MATERIAL FOR THE TASK
/-- Settles O25: each row is presented as two header bytes and the rest. -/
theorem headersOutOfBoundsAreBadRequest : Obligations.HeadersOutOfBoundsAreBadRequest := by
  intro s a m b0 b1 l rest h
  have hrow (x y : Byte) : ∃ t, exec (.decode a m (x :: y :: rest)) s = .next t ∧
      t.response = some ⟨.badRequest, [], []⟩ ∧ t.rxb = s.beginOp.rxb := by
    have hbounds : (x :: y :: rest).length < 3 ∨ s.rxBufSize < (x :: y :: rest).length := by
      refine h.imp (fun hnil => ?_) id
      rw [hnil]
      exact Nat.lt_succ_self 2
    exact ⟨_, congrArg Host.Outcome.next (s.decodeOp_bad a m _ hbounds), rfl, rfl⟩
  simp only [List.forall_mem_cons]
  exact ⟨hrow _ _, hrow _ _, hrow _ _, hrow _ _, hrow _ _, List.forall_mem_nil _⟩

/-- Settles O8: DECODE only answers. -/
theorem decodeOutOfBoundsIsBadRequest : Obligations.DecodeOutOfBoundsIsBadRequest := by
  intro s a m rx h
  exact ⟨_, congrArg Host.Outcome.next (s.decodeOp_bad a m rx h), rfl, rfl, rfl, rfl, rfl, rfl, rfl⟩

/-- Settles O19: the first buffer is the reply image of two bytes, the second that of one, with a byte of tail. -/
theorem changedLengthMayDecodeSilently : Obligations.ChangedLengthMayDecodeSilently := by
  intro s hsize
  refine ⟨_, _, rfl, ?_, rfl, ?_⟩
  · rw [s.decodeOp_response]
    exact congrArg some
      (decodeAnswer_replyImage_append 0x37#7 (p := [0xBF#8, 0x00#8]) [] (by decide) (by decide) hsize)
  · rw [s.decodeOp_response]
    exact congrArg some
      (decodeAnswer_replyImage_append 0x37#7 (p := [0xBF#8]) [0x03#8] (by decide) (by decide) hsize)

end

section
/-! Payload layouts: each message to send is framed with its bytes in order, and each reply frame is delivered and read
back, 16-bit fields high byte first (45_payload_layouts.md R84 to R92). -/

namespace Sys2Proof

/-! ### 16-bit fields (45_payload_layouts.md R84) -/

theorem toNat_eq_highByte_lowByte (v : Half) : v.toNat = (highByte v).toNat * 256 + (lowByte v).toNat := by
  have hhigh : (highByte v).toNat = v.toNat / 256 := by
    simp only [highByte, BitVec.toNat_setWidth, BitVec.toNat_ushiftRight, Nat.shiftRight_eq_div_pow]
    omega
  have hlow : (lowByte v).toNat = v.toNat % 256 := BitVec.toNat_setWidth ..
  omega

/-! ### The payloads of the two replies (45_payload_layouts.md R86, R90) -/

theorem readControlReply_rdctrlReplyPayload (validity id reserved : Byte) (maximum current : Half) :
    readControlReply (rdctrlReplyPayload validity id reserved maximum current) =
      some ⟨Config.opRdctrlReply, validity, id, reserved, maximum, current⟩ := by
  simp only [readControlReply, rdctrlReplyPayload, joinBytes_highByte_lowByte]

@[simp] theorem capsReplyPayload_length (offset : Half) (data : List Byte) :
    (capsReplyPayload offset data).length = data.length + 3 := rfl

theorem readCapabilityChunk_capsReplyPayload (offset : Half) (data : List Byte) :
    readCapabilityChunk (capsReplyPayload offset data) = some ⟨Config.opCapsReply, offset, data⟩ := by
  simp only [readCapabilityChunk, capsReplyPayload, joinBytes_highByte_lowByte]

theorem terminalChunk_capsReplyPayload_iff (offset : Half) (data : List Byte) :
    terminalChunk (capsReplyPayload offset data) = true ↔ data = [] := by
  simp [terminalChunk]

end Sys2Proof

namespace Sys2Proof.Machine

/-! ### The checksum of a message (40_encode.md R58 to R61) -/

/-- The header and the opcode of a layout with `n` bytes fold to a constant `c`; the operands fold in one by one. -/
theorem State.encodeOp_response_message (s : State) (addr : Addr) {op marker c : Byte} {operands : List Byte} {n : Nat}
    (hn : operands.length + 1 = n) (hshort : n ≤ 127) (hmarker : packMarker n = marker)
    (hc : 0x51#8 ^^^ marker ^^^ op = c) :
    (s.encodeOp addr (op :: operands)).response =
      some ⟨.ok, 0x51#8 :: marker :: op :: operands ++ [fold (addr.setWidth 8 <<< 1 ^^^ c) operands], []⟩ := by
  subst hn hmarker hc
  rw [s.encodeOp_response_short addr (p := op :: operands) hshort, ← BitVec.xor_assoc, ← BitVec.xor_assoc]
  rfl

/-! ### DECODE of a reply image (41_decode.md R66, R71, R75, R79) -/

theorem State.decodeOp_replyImage_response_of_fits (s : State) (addr : Addr) {maxLen : Nat} {p : List Byte}
    (hp : p.length ≤ 127) (hbound : p.length ≤ maxLen) (hsize : p.length + 3 ≤ s.rxBufSize) :
    (s.decodeOp addr maxLen (replyImage addr p)).response = some ⟨.ok, p, []⟩ := by
  have himage : replyImage addr p ++ [] = replyImage addr p := List.append_nil _
  have hok := decodeAnswer_replyImage_append (n := s.rxBufSize) addr [] hp hbound (by simpa using hsize)
  rw [s.decodeOp_response, ← himage, hok]

theorem State.decodeOp_replyImage_response_of_overflow (s : State) (addr : Addr) {maxLen : Nat} {p : List Byte}
    (hp : p.length ≤ 127) (hover : maxLen < p.length) (hsize : p.length + 3 ≤ s.rxBufSize) :
    (s.decodeOp addr maxLen (replyImage addr p)).response = some ⟨.lengthOverflow, [], replyImage addr p⟩ := by
  obtain ⟨htag, hlen⟩ := declaredLength_packMarker_nat hp
  rw [s.decodeOp_response, replyImage_eq_cons, decodeAnswer_of_addressByte (by simp) (by simpa using hsize), htag,
    if_neg Bool.noConfusion, hlen, if_pos (.inl hover)]

theorem State.decodeOp_replyImage_response_of_too_long (s : State) (addr : Addr) (maxLen : Nat) {p : List Byte}
    (hsize : s.rxBufSize < p.length + 3) :
    (s.decodeOp addr maxLen (replyImage addr p)).response = some ⟨.badRequest, [], []⟩ := by
  rw [s.decodeOp_bad addr maxLen _ (.inr (by rwa [replyImage_length])), State.respond_response]

end Sys2Proof.Machine

open Sys2Proof Sys2Proof.Machine

/-- Settles O27: `0x51`, the marker of two bytes and the opcode fold to `0xD2`. -/
theorem readControlRequestIsFramed : Obligations.ReadControlRequestIsFramed :=
  fun s a id => ⟨_, rfl, s.encodeOp_response_message a (n := 2) (c := 0xD2#8) rfl (by decide) rfl rfl⟩

/-- Settles O28: the two bytes are the value's high and low byte. -/
theorem writeControlIsFramedHighByteFirst : Obligations.WriteControlIsFramedHighByteFirst :=
  fun s a id value => ⟨_, highByte value, lowByte value, rfl, toNat_eq_highByte_lowByte value,
    s.encodeOp_response_message a (n := 4) (c := 0xD6#8) rfl (by decide) rfl rfl⟩

/-- Settles O29: the header of a one-byte payload folds to `0xD0`, with SAVE's opcode to `0xDC`. -/
theorem bareCommandsAreFramed : Obligations.BareCommandsAreFramed := by
  intro s a op
  have hbare := s.encodeOp_response_message a (op := op) (c := 0xD0#8 ^^^ op) (operands := []) (n := 1) rfl (by decide)
    rfl rfl
  rw [fold, ← BitVec.xor_assoc] at hbare
  exact ⟨⟨_, rfl, hbare⟩, ⟨_, rfl, s.encodeOp_response_message a (n := 1) (c := 0xDC#8) rfl (by decide) rfl rfl⟩⟩

/-- Settles O30: the two bytes are the offset's high and low byte. -/
theorem capabilitiesRequestIsFramed : Obligations.CapabilitiesRequestIsFramed :=
  fun s a offset => ⟨_, highByte offset, lowByte offset, rfl, toNat_eq_highByte_lowByte offset,
    s.encodeOp_response_message a (n := 3) (c := 0x21#8) rfl (by decide) rfl rfl⟩

/-- Settles O31: the opcode is the first of at most 127 payload bytes, or of too many. -/
theorem presenceCheckIsFramed : Obligations.PresenceCheckIsFramed := by
  intro s a rest
  refine ⟨_, rfl, fun hshort => ?_, fun hlong => ?_⟩
  · exact s.encodeOp_response_short a (p := presencePayload rest) (Nat.succ_le_succ hshort)
  · rw [s.encodeOp_long a (presencePayload rest) (Nat.succ_lt_succ hlong), State.respond_response]

/-- Settles O32: the payload has as many bytes as the requester's bound, and its image three more. -/
theorem readControlReplyIsDelivered : Obligations.ReadControlReplyIsDelivered := by
  intro s a validity id reserved maximum current
  have hlen : (rdctrlReplyPayload validity id reserved maximum current).length = 8 := rfl
  refine ⟨_, highByte maximum, lowByte maximum, highByte current, lowByte current, rfl,
    toNat_eq_highByte_lowByte maximum, toNat_eq_highByte_lowByte current, fun hfits => ⟨?_, ?_⟩, fun hsmall => ?_⟩
  · exact s.decodeOp_replyImage_response_of_fits a (by omega) hlen.le (by omega)
  · exact readControlReply_rdctrlReplyPayload validity id reserved maximum current
  · exact s.decodeOp_replyImage_response_of_too_long a Config.controlReplyBound (by omega)
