/-! `dropCommand` -/

@[simp] theorem dropCommand_inSize (s : State) : (dropCommand s).inSize = s.inSize := rfl
@[simp] theorem dropCommand_outSize (s : State) : (dropCommand s).outSize = s.outSize := rfl
@[simp] theorem dropCommand_codeSize (s : State) : (dropCommand s).codeSize = s.codeSize := rfl
@[simp] theorem dropCommand_busy (s : State) : (dropCommand s).busy = s.busy := rfl
@[simp] theorem dropCommand_drop (s : State) : (dropCommand s).drop = true := rfl
@[simp] theorem dropCommand_err (s : State) : (dropCommand s).err = s.err := rfl
@[simp] theorem dropCommand_maxBits (s : State) : (dropCommand s).maxBits = s.maxBits := rfl
@[simp] theorem dropCommand_var (s : State) : (dropCommand s).var = s.var := rfl
@[simp] theorem dropCommand_inLen (s : State) : (dropCommand s).inLen = s.inLen := rfl
@[simp] theorem dropCommand_outLen (s : State) : (dropCommand s).outLen = s.outLen := rfl
@[simp] theorem dropCommand_codeLen (s : State) : (dropCommand s).codeLen = s.codeLen := rfl
@[simp] theorem dropCommand_width (s : State) : (dropCommand s).width = s.width := rfl
@[simp] theorem dropCommand_inBuf (s : State) : (dropCommand s).inBuf = s.inBuf := rfl
@[simp] theorem dropCommand_outBuf (s : State) : (dropCommand s).outBuf = s.outBuf := rfl
@[simp] theorem dropCommand_codeBuf (s : State) : (dropCommand s).codeBuf = s.codeBuf := rfl
@[simp] theorem dropCommand_phase (s : State) : (dropCommand s).phase = s.phase := rfl
@[simp] theorem dropCommand_opc (s : State) : (dropCommand s).opc = s.opc := rfl
@[simp] theorem dropCommand_chain (s : State) : (dropCommand s).chain = s.chain := rfl
@[simp] theorem dropCommand_nextCode (s : State) : (dropCommand s).nextCode = s.nextCode := rfl
@[simp] theorem dropCommand_curBits (s : State) : (dropCommand s).curBits = s.curBits := rfl
@[simp] theorem dropCommand_maxCode (s : State) : (dropCommand s).maxCode = s.maxCode := rfl
@[simp] theorem dropCommand_ed (s : State) : (dropCommand s).ed = s.ed := rfl
@[simp] theorem dropCommand_dd (s : State) : (dropCommand s).dd = s.dd := rfl
@[simp] theorem dropCommand_cur (s : State) : (dropCommand s).cur = s.cur := rfl
@[simp] theorem dropCommand_prev (s : State) : (dropCommand s).prev = s.prev := rfl
@[simp] theorem dropCommand_prevValid (s : State) : (dropCommand s).prevValid = s.prevValid := rfl
@[simp] theorem dropCommand_inPos (s : State) : (dropCommand s).inPos = s.inPos := rfl
@[simp] theorem dropCommand_outPos (s : State) : (dropCommand s).outPos = s.outPos := rfl
@[simp] theorem dropCommand_codePos (s : State) : (dropCommand s).codePos = s.codePos := rfl
@[simp] theorem dropCommand_serB (s : State) : (dropCommand s).serB = s.serB := rfl
@[simp] theorem dropCommand_desN (s : State) : (dropCommand s).desN = s.desN := rfl
@[simp] theorem dropCommand_desH (s : State) : (dropCommand s).desH = s.desH := rfl
@[simp] theorem dropCommand_hazard (s : State) : (dropCommand s).hazard = s.hazard := rfl
@[simp] theorem dropCommand_spoiled (s : State) : (dropCommand s).spoiled = s.spoiled := rfl
@[simp] theorem dropCommand_unpolled (s : State) : (dropCommand s).unpolled = s.unpolled := rfl
@[simp] theorem dropCommand_draws (s : State) : (dropCommand s).draws = s.draws := rfl
@[simp] theorem dropCommand_rdata (s : State) : (dropCommand s).rdata = s.rdata := rfl
@[simp] theorem dropCommand_program (s : State) : (dropCommand s).program = s.program := rfl
@[simp] theorem dropCommand_schedule (s : State) : (dropCommand s).schedule = s.schedule := rfl
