-- ==== Sys2Proof/Tests/Slice0.lean ====
section
/-! SUPPORT. The model's own tests: every constructor's encoding from the tables of 30_encoding.md R91 and
R101, one or two single steps per instruction with the results of 95_test_vectors.md or of the rule's own
example, and the witnesses of the obligations' hypotheses. -/

open Sys2Proof Sys2Proof.Machine

namespace Sys2Proof.Tests

/-! ### Well-formedness -/

/-- MAXB has eight bits (30_encoding.md R90, R92). -/
theorem test_wellFormed_refuses_maxb_of_nine_bits : (Instr.configure .static 256).wellFormed = false := by decide

theorem test_wellFormed_accepts_every_byte : (Instr.configure .dynamic 255).wellFormed = true := by decide

/-! ### Decoding: the patterns of R91 and the table of R101, written out -/

theorem test_decode_commands :
    decode (.command 0b00000000000000000000000000000000) = .ok .nop ∧
    decode (.command 0b00000000000000010000110000000001) = .ok (.configure .dynamic 12) ∧
    decode (.command 0b00000000000000001111111100000001) = .ok (.configure .static 255) ∧
    decode (.command 0b00000000000000000000000000000010) = .ok .encode ∧
    decode (.command 0b00000000000000000000000000000011) = .ok .serialize ∧
    decode (.command 0b00000000000000000000000000000100) = .ok .deserialize ∧
    decode (.command 0b00000000000000000000000000000101) = .ok .decode ∧
    decode (.command 0b00000000000000000000000000000110) = .ok .compress ∧
    decode (.command 0b00000000000000000000000000000111) = .ok .decompress := by decide

/-- V-CMD-10 to V-CMD-16. -/
theorem test_decode_illegal_commands :
    decode (.command 0x00000008) = .error .illegalCommand ∧ decode (.command 0x000000FF) = .error .illegalCommand ∧
    decode (.command 0x00000108) = .error .illegalCommand ∧ decode (.command 0x00000102) = .error .illegalCommand ∧
    decode (.command 0x00010002) = .error .illegalCommand ∧ decode (.command 0x00020002) = .error .illegalCommand ∧
    decode (.command 0x00021101) = .error .illegalCommand ∧ decode (.command 0xFFFFFFFF) = .error .illegalCommand := by
  decide

/-- PHASE in bits [3:0]; bit 4: the loop's position equals its length; bit 5: PREV_VALID. -/
theorem test_decode_microOperations :
    decode (.selection 0b000001) = .ok .dispatch ∧ decode (.selection 0b000010) = .ok .encInit ∧
    decode (.selection 0b000011) = .ok .encSymbol ∧ decode (.selection 0b010011) = .ok .encEnd ∧
    decode (.selection 0b000100) = .ok .serInit ∧ decode (.selection 0b000101) = .ok .serCode ∧
    decode (.selection 0b010101) = .ok .serEnd ∧ decode (.selection 0b000110) = .ok .desInit ∧
    decode (.selection 0b000111) = .ok .desCode ∧ decode (.selection 0b010111) = .ok .desEnd ∧
    decode (.selection 0b001000) = .ok .decInit ∧ decode (.selection 0b001001) = .ok .decFirst ∧
    decode (.selection 0b101001) = .ok .decNext ∧ decode (.selection 0b011001) = .ok .decEnd ∧
    decode (.selection 0b000000) = .error .idlePhase ∧ decode (.selection 0b001010) = .error .unreachablePhase := by
  decide

theorem test_decodeTableWord :
    decodeTableWord 32 0x00010C01 = some (.configure .dynamic 12) ∧ decodeTableWord 32 0x00000108 = none ∧
    decodeTableWord 8 0x2 = some .encInit ∧ decodeTableWord 8 0x0 = none := by decide

/-! ### Single steps -/

/-- A field of the next state. -/
def after {α : Type} (o : Host.Outcome State Fault Refusal) (f : State → α) : Option α :=
  match o with
  | .next t => some (f t)
  | .fault _ => none
  | .refused _ => none

/-- A block with sixteen-element buffers, running a command. -/
def small : State :=
  { State.reset with inSize := 16, outSize := 16, codeSize := 16, busy := true, phase := Phase.dispatch, unpolled := true }

/-- A buffer whose elements from 0 on are listed. -/
def filled {w : Nat} (vs : List (BitVec w)) : Buffer w := bufSetRun ⟨0, []⟩ 0 vs

/-- V-CMD-17: NOP after an error leaves STATUS = 0. -/
theorem test_nop : after (exec .dispatch (accept 0 { State.reset with err := 3 })) statusWord = some 0 := by decide

/-- V-CMD-3. -/
theorem test_configure_static_nine :
    after (exec (.configure .static 9) small) (fun t => (statusWord t, cfgWord t)) = some (0, 0x00000900) := by decide

/-- V-CMD-8. -/
theorem test_configure_refuses_seventeen :
    after (exec (.configure .static 17) small) (fun t => (statusWord t, cfgWord t)) = some (0x00000300, 0x00010C00) := by
  decide

/-- V-CMD-16: IllegalCommand before ConfigurationError (60_exceptions.md R264). -/
theorem test_dispatch_illegal_before_configuration :
    after (exec .dispatch { small with opc := 0x00021101 }) (fun t => (statusWord t, cfgWord t)) =
      some (0x00000400, 0x00010C00) := by decide

/-- 46_host_commands.md R231, R234–R239: PHASE and CHAIN after each command's dispatch. -/
theorem test_dispatch_starts_the_halves :
    (List.map (fun w : Word => after (exec .dispatch { small with opc := w }) fun t => (t.phase, t.chain)) [2, 3, 4, 5, 6, 7]) =
      [some (2, false), some (4, false), some (6, false), some (8, false), some (2, true), some (6, true)] := by decide

theorem test_commands_start_as_dispatch_does :
    after (exec .encode small) (fun t => t.phase) = some 2 ∧ after (exec .serialize small) (fun t => t.phase) = some 4 ∧
    after (exec .deserialize small) (fun t => t.phase) = some 6 ∧ after (exec .decode small) (fun t => t.phase) = some 8 ∧
    after (exec .compress small) (fun t => (t.phase, t.chain)) = some (2, true) ∧
    after (exec .decompress small) (fun t => (t.phase, t.chain)) = some (6, true) := by decide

TASK
Take the lines above from the first through the one containing "intro s a m b0 b1 l rest h" and reproduce them exactly; include nothing else.

TASK RESULT
/-- Settles O25: each row is presented as two header bytes and the rest. -/
theorem headersOutOfBoundsAreBadRequest : Obligations.HeadersOutOfBoundsAreBadRequest := by
  intro s a m b0 b1 l rest h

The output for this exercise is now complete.